▶ **TASK GOAL**:
Copy out every line holding the string "inbox" from the records below.

▶ **DATA EXCERPTS**:
================================

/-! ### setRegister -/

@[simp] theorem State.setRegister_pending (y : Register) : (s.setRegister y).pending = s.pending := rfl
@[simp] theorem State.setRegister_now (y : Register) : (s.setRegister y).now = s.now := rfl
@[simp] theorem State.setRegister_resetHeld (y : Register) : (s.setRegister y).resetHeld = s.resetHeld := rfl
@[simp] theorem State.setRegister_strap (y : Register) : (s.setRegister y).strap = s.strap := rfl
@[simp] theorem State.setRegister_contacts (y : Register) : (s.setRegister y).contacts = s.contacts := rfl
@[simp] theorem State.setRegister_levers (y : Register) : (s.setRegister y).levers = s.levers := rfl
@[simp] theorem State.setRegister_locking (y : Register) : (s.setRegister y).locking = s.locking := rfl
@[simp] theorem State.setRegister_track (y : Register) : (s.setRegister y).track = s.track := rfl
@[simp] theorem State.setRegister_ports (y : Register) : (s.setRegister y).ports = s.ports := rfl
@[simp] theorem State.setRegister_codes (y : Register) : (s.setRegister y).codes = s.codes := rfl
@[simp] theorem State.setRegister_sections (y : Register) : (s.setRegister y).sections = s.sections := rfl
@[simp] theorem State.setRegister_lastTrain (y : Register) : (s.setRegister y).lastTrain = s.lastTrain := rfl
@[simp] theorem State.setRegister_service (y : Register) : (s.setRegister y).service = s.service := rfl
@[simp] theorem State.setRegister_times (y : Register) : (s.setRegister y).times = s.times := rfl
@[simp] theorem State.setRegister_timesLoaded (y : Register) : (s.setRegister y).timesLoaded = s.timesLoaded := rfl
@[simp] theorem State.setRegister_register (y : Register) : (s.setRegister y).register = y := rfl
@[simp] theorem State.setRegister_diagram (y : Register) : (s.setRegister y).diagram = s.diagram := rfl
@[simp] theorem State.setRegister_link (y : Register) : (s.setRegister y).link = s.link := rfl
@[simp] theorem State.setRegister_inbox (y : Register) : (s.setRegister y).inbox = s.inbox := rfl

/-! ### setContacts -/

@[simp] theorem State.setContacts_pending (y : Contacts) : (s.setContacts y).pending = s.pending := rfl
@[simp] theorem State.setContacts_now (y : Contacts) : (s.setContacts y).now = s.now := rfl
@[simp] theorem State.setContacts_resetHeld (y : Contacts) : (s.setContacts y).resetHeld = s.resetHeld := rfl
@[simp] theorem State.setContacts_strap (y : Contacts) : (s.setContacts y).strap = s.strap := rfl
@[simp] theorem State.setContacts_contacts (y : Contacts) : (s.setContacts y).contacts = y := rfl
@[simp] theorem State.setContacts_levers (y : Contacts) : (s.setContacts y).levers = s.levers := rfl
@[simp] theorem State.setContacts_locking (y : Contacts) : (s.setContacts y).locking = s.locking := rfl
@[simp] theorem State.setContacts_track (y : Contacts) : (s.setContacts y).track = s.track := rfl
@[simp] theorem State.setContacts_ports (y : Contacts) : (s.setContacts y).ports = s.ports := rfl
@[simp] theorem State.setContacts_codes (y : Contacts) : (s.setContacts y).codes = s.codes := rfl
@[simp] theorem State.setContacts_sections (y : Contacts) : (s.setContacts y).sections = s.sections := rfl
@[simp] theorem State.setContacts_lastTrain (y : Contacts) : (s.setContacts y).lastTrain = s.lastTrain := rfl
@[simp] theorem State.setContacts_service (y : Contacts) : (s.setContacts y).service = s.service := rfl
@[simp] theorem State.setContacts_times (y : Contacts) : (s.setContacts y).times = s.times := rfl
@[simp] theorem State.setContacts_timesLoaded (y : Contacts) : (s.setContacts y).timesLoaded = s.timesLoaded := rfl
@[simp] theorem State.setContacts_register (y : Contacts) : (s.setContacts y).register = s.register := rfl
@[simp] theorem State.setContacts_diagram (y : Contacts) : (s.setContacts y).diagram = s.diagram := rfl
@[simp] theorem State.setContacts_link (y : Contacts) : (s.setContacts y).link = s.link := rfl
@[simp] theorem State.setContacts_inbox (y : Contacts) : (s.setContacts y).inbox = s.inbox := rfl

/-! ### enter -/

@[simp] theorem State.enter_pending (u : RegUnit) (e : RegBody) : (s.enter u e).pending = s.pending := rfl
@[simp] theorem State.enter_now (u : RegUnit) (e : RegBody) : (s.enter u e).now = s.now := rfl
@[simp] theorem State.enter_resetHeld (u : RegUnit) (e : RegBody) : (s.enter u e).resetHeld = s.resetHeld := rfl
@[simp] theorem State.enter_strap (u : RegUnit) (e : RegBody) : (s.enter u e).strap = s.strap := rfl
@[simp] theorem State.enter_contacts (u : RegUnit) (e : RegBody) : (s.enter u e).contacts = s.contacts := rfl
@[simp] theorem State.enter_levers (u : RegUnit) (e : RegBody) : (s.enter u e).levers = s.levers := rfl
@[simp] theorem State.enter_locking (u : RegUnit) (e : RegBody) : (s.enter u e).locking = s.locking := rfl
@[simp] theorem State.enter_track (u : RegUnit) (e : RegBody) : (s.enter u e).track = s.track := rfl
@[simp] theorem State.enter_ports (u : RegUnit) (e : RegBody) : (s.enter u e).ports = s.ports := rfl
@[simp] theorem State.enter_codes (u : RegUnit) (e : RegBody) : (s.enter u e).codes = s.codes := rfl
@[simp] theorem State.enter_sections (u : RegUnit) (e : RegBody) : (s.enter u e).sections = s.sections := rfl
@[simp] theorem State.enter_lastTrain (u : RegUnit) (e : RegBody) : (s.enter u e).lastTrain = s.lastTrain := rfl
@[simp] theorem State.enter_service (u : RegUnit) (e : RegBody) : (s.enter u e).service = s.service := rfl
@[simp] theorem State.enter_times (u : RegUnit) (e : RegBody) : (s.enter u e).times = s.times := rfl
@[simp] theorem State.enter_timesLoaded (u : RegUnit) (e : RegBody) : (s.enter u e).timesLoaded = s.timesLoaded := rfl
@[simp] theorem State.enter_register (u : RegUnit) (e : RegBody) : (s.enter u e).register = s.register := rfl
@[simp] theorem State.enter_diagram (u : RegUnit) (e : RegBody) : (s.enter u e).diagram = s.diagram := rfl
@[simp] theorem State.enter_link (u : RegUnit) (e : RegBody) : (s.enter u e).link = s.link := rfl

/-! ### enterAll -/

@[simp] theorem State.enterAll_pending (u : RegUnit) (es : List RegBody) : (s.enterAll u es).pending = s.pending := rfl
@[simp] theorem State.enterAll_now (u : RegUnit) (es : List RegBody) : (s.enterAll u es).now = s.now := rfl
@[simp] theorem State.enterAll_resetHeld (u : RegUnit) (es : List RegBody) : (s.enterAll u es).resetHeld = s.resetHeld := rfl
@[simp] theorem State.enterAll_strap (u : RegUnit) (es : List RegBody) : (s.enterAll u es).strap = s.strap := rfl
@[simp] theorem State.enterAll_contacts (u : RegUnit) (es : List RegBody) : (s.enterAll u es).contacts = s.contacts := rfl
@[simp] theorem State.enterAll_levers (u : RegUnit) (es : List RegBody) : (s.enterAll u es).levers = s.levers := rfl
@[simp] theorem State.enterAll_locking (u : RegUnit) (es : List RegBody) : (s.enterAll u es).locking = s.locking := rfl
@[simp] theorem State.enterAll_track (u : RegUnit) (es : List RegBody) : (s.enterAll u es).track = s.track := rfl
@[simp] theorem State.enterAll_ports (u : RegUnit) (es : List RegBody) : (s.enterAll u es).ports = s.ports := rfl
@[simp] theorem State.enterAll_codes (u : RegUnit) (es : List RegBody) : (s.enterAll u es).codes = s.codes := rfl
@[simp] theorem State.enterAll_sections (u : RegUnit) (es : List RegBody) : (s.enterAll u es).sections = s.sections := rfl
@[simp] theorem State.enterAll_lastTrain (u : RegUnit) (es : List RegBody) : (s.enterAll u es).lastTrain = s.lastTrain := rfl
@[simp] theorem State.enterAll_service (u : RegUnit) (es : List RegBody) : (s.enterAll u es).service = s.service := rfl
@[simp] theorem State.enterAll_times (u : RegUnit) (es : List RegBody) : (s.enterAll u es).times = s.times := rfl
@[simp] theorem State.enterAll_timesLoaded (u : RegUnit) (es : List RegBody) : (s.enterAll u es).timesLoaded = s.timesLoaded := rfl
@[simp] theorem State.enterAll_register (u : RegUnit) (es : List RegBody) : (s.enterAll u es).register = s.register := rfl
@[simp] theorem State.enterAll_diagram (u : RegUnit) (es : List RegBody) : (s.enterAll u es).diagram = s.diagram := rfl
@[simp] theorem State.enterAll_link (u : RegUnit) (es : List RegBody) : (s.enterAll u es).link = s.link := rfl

================================

▶ **ANSWER BOX**:
@[simp] theorem State.setRegister_inbox (y : Register) : (s.setRegister y).inbox = s.inbox := rfl
@[simp] theorem State.setContacts_inbox (y : Contacts) : (s.setContacts y).inbox = s.inbox := rfl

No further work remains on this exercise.